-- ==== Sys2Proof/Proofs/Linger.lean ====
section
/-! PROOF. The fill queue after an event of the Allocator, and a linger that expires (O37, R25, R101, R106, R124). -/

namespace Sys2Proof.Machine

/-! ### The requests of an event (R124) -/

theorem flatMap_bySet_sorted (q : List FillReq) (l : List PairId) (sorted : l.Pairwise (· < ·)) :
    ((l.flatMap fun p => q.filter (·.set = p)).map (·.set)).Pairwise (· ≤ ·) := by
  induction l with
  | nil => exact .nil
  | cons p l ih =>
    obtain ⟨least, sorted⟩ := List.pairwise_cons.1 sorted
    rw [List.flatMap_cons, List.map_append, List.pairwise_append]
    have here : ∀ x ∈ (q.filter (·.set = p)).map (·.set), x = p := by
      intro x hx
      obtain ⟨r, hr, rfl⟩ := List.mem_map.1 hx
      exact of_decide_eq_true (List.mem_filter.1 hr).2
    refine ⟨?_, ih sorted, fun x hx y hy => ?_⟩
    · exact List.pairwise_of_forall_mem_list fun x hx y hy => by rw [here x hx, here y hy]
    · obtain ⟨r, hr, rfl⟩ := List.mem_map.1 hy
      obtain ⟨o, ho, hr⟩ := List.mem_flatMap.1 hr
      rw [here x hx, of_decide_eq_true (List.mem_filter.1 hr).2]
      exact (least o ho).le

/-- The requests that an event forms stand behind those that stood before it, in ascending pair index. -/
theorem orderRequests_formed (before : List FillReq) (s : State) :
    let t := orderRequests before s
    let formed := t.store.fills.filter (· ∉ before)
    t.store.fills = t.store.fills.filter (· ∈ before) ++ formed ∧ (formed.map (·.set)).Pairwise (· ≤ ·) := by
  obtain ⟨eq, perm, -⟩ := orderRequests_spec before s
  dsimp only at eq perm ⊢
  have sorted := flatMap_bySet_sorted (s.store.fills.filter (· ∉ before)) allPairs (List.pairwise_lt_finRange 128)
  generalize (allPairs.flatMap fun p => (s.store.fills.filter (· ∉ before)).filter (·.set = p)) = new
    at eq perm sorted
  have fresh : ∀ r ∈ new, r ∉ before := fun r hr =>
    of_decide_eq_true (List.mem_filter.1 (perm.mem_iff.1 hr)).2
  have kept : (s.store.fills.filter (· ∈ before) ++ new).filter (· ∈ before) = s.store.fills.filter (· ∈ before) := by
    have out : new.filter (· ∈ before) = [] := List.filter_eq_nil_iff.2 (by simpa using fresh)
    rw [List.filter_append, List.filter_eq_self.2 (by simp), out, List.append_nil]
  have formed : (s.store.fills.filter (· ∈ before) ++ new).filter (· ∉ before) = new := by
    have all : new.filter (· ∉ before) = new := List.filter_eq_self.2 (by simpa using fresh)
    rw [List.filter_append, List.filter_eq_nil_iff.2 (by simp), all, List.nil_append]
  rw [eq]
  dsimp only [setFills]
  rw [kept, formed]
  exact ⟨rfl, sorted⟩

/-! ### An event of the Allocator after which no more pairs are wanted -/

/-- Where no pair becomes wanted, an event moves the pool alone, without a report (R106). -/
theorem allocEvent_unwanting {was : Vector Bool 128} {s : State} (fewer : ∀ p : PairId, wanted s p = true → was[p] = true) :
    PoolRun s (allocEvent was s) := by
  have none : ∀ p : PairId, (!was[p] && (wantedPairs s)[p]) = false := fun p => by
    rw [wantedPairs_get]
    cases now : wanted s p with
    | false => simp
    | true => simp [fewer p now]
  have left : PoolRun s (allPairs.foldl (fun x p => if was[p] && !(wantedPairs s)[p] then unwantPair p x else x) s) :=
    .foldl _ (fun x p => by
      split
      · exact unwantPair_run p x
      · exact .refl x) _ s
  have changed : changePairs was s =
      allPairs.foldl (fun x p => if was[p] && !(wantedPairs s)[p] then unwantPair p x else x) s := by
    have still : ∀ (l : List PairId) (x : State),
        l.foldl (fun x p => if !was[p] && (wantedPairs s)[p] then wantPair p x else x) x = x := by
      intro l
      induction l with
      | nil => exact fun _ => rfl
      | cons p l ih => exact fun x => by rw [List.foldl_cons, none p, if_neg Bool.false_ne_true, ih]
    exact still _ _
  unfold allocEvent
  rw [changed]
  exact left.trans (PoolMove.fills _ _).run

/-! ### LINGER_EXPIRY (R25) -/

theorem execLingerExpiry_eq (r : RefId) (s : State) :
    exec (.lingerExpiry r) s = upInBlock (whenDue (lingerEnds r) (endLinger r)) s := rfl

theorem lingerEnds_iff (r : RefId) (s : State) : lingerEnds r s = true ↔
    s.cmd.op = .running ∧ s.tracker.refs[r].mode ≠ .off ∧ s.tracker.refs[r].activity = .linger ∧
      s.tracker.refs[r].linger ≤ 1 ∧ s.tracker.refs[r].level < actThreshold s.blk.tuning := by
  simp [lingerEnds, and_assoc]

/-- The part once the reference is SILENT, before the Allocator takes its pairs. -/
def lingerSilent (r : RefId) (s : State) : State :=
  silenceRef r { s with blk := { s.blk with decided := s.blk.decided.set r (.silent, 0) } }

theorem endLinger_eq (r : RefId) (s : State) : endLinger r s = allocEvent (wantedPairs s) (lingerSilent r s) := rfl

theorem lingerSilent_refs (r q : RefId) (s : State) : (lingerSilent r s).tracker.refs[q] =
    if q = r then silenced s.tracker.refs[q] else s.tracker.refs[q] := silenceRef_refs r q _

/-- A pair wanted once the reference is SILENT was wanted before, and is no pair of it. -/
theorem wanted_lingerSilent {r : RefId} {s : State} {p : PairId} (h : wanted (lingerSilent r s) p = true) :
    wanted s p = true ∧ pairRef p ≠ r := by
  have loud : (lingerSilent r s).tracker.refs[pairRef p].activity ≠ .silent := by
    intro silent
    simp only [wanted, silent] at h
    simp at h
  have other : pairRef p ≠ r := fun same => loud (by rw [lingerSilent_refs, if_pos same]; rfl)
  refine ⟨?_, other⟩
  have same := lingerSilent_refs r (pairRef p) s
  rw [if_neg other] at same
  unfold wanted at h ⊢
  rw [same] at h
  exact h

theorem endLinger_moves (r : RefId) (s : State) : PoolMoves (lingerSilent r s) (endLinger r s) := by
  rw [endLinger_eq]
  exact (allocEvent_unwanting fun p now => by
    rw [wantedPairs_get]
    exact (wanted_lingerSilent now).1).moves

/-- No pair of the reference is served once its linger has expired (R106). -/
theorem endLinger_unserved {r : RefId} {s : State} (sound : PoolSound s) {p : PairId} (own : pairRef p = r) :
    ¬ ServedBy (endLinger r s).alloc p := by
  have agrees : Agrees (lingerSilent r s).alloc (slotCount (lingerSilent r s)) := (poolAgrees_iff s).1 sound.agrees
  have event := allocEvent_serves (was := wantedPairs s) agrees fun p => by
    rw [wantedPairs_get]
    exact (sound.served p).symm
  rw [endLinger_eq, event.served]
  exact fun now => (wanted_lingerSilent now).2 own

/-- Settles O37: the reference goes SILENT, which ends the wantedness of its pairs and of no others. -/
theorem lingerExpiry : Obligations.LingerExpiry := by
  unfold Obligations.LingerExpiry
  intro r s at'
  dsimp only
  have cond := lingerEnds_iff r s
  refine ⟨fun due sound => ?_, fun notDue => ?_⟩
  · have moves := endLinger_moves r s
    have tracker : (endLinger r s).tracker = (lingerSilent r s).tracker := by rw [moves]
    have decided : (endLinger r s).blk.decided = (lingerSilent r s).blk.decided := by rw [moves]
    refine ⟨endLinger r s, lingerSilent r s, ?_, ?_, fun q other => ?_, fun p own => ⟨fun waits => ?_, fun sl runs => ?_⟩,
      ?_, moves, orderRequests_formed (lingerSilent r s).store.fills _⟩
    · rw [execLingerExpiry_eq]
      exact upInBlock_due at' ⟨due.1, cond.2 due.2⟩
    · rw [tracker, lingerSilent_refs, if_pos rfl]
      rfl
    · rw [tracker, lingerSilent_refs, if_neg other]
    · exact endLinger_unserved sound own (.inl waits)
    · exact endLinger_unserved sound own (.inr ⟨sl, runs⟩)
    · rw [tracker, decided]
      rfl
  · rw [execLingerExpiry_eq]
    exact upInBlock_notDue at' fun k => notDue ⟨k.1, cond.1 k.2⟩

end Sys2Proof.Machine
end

Task statement
Please give the number of lines in the data above that hold "tracker", and write nothing else.

Completed task
9